Saved entries
*** Block opens ***
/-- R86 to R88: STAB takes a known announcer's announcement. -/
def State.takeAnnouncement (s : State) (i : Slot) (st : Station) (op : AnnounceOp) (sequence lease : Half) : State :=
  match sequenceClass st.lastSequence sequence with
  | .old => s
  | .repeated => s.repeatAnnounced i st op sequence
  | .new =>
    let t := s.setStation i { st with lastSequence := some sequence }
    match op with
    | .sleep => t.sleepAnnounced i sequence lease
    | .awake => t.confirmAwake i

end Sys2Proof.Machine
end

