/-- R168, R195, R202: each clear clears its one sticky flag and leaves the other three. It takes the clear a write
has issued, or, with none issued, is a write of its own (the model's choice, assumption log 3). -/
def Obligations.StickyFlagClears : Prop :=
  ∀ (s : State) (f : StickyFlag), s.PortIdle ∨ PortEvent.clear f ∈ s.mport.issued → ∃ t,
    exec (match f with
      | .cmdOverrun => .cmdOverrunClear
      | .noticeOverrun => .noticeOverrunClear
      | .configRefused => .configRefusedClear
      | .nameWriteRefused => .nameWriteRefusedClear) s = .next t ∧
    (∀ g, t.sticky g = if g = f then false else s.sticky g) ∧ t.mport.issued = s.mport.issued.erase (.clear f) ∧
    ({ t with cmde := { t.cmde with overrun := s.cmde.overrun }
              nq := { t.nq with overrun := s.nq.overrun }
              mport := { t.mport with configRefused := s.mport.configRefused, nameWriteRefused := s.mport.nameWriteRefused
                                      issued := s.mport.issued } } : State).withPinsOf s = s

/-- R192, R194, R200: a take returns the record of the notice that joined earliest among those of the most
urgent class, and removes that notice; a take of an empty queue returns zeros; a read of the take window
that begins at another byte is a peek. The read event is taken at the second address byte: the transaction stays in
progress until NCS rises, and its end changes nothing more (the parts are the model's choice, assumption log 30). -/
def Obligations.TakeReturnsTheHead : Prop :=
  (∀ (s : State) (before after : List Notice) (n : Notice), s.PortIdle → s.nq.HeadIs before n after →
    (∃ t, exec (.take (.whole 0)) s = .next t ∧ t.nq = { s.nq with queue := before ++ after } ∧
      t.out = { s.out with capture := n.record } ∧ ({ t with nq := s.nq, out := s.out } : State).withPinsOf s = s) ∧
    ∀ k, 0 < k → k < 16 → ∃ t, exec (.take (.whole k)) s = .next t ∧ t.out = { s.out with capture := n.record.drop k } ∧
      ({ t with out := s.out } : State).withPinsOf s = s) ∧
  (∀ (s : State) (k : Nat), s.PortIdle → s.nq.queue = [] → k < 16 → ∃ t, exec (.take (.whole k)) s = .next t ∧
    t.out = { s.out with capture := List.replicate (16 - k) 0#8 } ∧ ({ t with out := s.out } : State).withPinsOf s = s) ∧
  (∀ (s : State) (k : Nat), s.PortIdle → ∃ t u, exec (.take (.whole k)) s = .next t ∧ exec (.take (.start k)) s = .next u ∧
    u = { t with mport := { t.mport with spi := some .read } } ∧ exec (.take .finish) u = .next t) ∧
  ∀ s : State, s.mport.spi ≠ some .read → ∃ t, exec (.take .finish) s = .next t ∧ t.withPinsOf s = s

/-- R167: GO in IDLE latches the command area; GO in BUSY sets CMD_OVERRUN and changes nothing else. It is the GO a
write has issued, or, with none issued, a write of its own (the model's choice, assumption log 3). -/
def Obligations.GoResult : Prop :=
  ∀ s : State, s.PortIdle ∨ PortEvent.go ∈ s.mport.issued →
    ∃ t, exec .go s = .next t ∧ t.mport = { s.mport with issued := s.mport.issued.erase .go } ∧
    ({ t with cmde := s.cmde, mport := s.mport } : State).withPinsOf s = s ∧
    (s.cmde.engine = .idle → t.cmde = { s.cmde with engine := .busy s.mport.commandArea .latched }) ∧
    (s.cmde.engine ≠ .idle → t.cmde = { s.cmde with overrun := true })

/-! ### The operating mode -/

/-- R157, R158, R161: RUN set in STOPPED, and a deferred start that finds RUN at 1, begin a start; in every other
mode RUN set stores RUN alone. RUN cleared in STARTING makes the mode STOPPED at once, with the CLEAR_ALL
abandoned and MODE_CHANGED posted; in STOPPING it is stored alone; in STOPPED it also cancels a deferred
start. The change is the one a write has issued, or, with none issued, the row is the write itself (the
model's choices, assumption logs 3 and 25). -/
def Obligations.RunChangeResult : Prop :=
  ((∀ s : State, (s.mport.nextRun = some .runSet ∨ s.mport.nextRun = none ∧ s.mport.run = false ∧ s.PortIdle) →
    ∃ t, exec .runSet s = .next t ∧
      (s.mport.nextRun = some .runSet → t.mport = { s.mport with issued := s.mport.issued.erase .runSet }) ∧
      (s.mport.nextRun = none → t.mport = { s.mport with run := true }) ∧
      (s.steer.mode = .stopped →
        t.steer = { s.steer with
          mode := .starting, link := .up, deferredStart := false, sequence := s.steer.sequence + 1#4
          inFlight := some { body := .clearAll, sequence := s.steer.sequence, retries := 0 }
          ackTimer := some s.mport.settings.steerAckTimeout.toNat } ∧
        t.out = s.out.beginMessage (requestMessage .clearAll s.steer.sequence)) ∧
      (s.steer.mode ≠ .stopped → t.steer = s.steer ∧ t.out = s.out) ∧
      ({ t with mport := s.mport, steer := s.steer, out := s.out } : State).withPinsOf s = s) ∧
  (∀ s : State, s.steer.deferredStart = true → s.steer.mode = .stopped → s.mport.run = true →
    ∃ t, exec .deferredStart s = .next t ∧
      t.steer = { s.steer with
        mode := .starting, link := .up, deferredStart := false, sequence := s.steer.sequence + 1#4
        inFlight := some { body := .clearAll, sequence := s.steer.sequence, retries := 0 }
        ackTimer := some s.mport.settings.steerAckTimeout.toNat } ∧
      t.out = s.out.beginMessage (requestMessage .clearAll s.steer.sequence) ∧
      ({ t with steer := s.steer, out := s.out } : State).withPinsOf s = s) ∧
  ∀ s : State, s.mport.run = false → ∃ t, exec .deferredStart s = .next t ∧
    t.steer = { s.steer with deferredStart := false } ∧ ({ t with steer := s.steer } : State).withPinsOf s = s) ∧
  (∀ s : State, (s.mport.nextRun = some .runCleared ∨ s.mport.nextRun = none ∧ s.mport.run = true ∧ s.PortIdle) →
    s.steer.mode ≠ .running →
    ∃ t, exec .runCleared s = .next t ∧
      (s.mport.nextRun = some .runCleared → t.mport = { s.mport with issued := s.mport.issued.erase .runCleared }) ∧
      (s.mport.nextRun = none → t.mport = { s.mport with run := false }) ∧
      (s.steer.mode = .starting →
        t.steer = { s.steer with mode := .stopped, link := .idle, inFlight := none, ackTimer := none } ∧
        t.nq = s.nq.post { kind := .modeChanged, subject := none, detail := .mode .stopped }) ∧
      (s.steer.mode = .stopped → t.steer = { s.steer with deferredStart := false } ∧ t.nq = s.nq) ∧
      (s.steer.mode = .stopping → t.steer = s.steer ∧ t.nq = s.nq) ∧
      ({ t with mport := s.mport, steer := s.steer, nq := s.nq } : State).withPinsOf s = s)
*** Block closes ***
*** Block opens ***
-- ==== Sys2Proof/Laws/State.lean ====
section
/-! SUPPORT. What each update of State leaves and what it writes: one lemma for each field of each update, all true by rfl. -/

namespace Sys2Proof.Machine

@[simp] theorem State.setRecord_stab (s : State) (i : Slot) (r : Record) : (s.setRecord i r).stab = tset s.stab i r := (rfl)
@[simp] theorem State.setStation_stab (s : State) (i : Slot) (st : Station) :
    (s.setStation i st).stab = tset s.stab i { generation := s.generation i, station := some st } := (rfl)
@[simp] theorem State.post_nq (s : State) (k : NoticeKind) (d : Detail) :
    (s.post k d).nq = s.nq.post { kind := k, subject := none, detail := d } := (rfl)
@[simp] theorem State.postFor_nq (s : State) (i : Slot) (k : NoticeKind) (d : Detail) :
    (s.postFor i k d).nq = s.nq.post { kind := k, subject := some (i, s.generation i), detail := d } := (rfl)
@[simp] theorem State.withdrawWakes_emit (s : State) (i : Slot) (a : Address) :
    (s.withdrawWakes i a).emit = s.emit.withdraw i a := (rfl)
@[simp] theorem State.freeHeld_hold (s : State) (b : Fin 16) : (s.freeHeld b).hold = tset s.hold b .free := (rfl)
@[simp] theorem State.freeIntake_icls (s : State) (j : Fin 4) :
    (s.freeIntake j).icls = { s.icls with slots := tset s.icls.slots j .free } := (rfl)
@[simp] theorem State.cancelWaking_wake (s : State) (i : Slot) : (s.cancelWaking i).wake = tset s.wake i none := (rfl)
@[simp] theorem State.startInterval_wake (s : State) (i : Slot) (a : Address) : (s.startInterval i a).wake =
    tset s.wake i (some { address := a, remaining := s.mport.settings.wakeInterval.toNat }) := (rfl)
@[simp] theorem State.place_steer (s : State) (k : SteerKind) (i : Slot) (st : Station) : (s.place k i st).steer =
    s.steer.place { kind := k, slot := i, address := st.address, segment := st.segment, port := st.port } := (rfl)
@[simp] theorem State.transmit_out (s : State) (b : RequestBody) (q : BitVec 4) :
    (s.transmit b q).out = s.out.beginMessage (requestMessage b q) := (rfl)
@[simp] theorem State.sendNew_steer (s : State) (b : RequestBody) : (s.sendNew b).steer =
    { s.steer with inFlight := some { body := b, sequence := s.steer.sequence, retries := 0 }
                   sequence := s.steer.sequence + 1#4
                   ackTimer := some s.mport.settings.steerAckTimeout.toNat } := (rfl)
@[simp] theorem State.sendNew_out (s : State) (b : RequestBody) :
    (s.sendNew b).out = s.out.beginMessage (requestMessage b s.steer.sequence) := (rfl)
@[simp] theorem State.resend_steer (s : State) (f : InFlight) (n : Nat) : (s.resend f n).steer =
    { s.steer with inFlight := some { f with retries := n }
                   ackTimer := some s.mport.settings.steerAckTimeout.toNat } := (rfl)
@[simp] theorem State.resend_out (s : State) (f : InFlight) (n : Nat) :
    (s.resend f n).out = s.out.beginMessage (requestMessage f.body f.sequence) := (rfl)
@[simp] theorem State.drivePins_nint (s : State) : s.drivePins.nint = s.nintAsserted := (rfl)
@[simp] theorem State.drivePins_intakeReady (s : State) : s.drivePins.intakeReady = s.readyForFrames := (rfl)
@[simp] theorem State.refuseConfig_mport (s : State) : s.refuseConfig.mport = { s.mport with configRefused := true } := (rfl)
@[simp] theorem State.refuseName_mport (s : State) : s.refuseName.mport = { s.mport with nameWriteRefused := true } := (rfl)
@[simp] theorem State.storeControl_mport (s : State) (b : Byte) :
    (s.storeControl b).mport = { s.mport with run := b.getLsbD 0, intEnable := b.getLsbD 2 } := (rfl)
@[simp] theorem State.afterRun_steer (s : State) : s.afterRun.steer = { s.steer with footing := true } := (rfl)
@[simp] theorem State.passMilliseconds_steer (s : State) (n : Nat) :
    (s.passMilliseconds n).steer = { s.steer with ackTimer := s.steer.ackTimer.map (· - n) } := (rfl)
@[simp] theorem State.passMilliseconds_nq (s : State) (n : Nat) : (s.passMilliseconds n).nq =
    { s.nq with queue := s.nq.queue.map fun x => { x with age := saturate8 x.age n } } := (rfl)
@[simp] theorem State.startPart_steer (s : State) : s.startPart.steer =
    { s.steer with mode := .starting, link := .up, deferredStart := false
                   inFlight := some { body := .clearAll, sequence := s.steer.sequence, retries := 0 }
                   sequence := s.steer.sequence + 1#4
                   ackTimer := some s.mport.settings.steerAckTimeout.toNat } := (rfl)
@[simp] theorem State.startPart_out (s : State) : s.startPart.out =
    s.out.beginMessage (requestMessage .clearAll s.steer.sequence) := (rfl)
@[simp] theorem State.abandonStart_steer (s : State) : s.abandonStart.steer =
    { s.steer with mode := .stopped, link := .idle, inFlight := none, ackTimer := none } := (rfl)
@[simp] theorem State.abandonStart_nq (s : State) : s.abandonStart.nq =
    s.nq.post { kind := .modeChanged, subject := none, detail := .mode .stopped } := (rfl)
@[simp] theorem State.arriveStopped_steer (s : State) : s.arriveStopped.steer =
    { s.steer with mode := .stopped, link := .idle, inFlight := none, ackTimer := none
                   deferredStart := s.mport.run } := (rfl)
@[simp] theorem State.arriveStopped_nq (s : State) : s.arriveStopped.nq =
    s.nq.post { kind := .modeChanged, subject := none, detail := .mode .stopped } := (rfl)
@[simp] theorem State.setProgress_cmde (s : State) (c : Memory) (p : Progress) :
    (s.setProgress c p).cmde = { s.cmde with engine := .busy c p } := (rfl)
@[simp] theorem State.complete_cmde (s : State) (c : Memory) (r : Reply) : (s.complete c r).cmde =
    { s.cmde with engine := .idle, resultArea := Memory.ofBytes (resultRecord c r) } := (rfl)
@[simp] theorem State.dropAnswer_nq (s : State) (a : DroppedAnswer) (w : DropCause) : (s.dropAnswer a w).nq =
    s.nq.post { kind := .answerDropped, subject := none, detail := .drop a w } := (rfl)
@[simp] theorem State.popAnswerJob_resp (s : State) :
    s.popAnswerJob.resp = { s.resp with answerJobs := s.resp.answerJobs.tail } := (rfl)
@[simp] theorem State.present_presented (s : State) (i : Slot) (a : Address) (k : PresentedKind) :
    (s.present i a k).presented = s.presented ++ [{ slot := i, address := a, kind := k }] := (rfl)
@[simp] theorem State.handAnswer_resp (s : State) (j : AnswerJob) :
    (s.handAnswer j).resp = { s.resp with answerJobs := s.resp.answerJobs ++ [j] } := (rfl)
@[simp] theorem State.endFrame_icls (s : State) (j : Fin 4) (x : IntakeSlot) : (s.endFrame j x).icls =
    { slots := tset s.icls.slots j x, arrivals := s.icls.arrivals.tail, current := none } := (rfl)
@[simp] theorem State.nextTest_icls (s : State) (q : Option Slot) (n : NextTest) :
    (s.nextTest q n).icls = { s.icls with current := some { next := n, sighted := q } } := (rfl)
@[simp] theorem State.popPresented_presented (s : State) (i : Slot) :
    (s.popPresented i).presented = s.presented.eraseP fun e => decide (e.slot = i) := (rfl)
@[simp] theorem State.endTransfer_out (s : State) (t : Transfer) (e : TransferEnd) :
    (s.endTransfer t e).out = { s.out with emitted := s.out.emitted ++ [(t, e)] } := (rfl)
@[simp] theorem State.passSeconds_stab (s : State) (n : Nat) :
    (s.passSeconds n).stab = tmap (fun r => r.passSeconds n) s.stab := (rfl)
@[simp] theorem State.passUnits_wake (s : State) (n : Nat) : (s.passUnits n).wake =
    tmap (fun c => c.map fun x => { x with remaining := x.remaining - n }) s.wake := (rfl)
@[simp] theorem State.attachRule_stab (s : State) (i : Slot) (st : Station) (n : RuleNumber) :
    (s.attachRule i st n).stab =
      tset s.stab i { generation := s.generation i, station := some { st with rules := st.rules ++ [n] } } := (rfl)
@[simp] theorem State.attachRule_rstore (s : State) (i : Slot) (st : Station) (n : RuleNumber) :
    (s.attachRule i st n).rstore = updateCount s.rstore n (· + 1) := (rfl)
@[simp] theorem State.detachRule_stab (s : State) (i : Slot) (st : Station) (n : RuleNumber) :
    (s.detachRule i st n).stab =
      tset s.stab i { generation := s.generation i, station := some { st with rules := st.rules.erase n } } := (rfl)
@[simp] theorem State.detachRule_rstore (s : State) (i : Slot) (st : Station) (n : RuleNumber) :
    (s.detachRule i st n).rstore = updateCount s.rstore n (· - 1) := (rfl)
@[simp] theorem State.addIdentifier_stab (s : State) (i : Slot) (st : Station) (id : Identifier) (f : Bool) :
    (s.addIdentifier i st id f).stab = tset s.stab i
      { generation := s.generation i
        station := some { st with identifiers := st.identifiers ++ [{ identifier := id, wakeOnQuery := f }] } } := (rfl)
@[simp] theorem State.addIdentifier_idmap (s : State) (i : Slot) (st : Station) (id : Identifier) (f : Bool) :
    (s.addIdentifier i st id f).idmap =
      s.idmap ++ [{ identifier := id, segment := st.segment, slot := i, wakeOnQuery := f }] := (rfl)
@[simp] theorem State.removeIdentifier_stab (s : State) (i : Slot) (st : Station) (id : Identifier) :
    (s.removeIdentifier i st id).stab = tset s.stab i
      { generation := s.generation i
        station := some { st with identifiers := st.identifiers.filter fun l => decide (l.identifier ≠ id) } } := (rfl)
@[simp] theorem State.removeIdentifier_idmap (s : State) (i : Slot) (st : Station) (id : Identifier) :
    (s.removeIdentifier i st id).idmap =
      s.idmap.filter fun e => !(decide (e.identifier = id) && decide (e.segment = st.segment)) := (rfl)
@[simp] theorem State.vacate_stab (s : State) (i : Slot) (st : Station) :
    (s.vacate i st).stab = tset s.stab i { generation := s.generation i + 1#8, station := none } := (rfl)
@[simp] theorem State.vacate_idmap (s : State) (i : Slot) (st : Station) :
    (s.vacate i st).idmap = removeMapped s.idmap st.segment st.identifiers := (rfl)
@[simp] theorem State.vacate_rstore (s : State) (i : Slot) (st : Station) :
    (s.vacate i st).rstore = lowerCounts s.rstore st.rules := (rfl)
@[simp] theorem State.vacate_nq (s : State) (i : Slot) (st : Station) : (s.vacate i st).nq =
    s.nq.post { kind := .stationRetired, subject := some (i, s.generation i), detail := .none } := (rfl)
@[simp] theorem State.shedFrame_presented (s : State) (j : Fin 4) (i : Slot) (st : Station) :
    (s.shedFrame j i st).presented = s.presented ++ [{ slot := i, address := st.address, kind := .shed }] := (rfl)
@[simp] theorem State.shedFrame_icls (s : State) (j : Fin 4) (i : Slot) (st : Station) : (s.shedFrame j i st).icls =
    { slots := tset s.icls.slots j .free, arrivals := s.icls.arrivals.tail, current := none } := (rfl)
*** Block closes ***
• [WHAT IS BEING ASKED]:
Above are the records. Print exactly, and only, the lines from the line with "announcer's announcement. -/" to the line with "urgent class, and", both inclusive.

• [FINISHED TASK]:
/-- R86 to R88: STAB takes a known announcer's announcement. -/
def State.takeAnnouncement (s : State) (i : Slot) (st : Station) (op : AnnounceOp) (sequence lease : Half) : State :=
  match sequenceClass st.lastSequence sequence with
  | .old => s
  | .repeated => s.repeatAnnounced i st op sequence
  | .new =>
    let t := s.setStation i { st with lastSequence := some sequence }
    match op with
    | .sleep => t.sleepAnnounced i sequence lease
    | .awake => t.confirmAwake i

end Sys2Proof.Machine
end

/-- R168, R195, R202: each clear clears its one sticky flag and leaves the other three. It takes the clear a write
has issued, or, with none issued, is a write of its own (the model's choice, assumption log 3). -/
def Obligations.StickyFlagClears : Prop :=
  ∀ (s : State) (f : StickyFlag), s.PortIdle ∨ PortEvent.clear f ∈ s.mport.issued → ∃ t,
    exec (match f with
      | .cmdOverrun => .cmdOverrunClear
      | .noticeOverrun => .noticeOverrunClear
      | .configRefused => .configRefusedClear
      | .nameWriteRefused => .nameWriteRefusedClear) s = .next t ∧
    (∀ g, t.sticky g = if g = f then false else s.sticky g) ∧ t.mport.issued = s.mport.issued.erase (.clear f) ∧
    ({ t with cmde := { t.cmde with overrun := s.cmde.overrun }
              nq := { t.nq with overrun := s.nq.overrun }
              mport := { t.mport with configRefused := s.mport.configRefused, nameWriteRefused := s.mport.nameWriteRefused
                                      issued := s.mport.issued } } : State).withPinsOf s = s

/-- R192, R194, R200: a take returns the record of the notice that joined earliest among those of the most
urgent class, and removes that notice; a take of an empty queue returns zeros; a read of the take window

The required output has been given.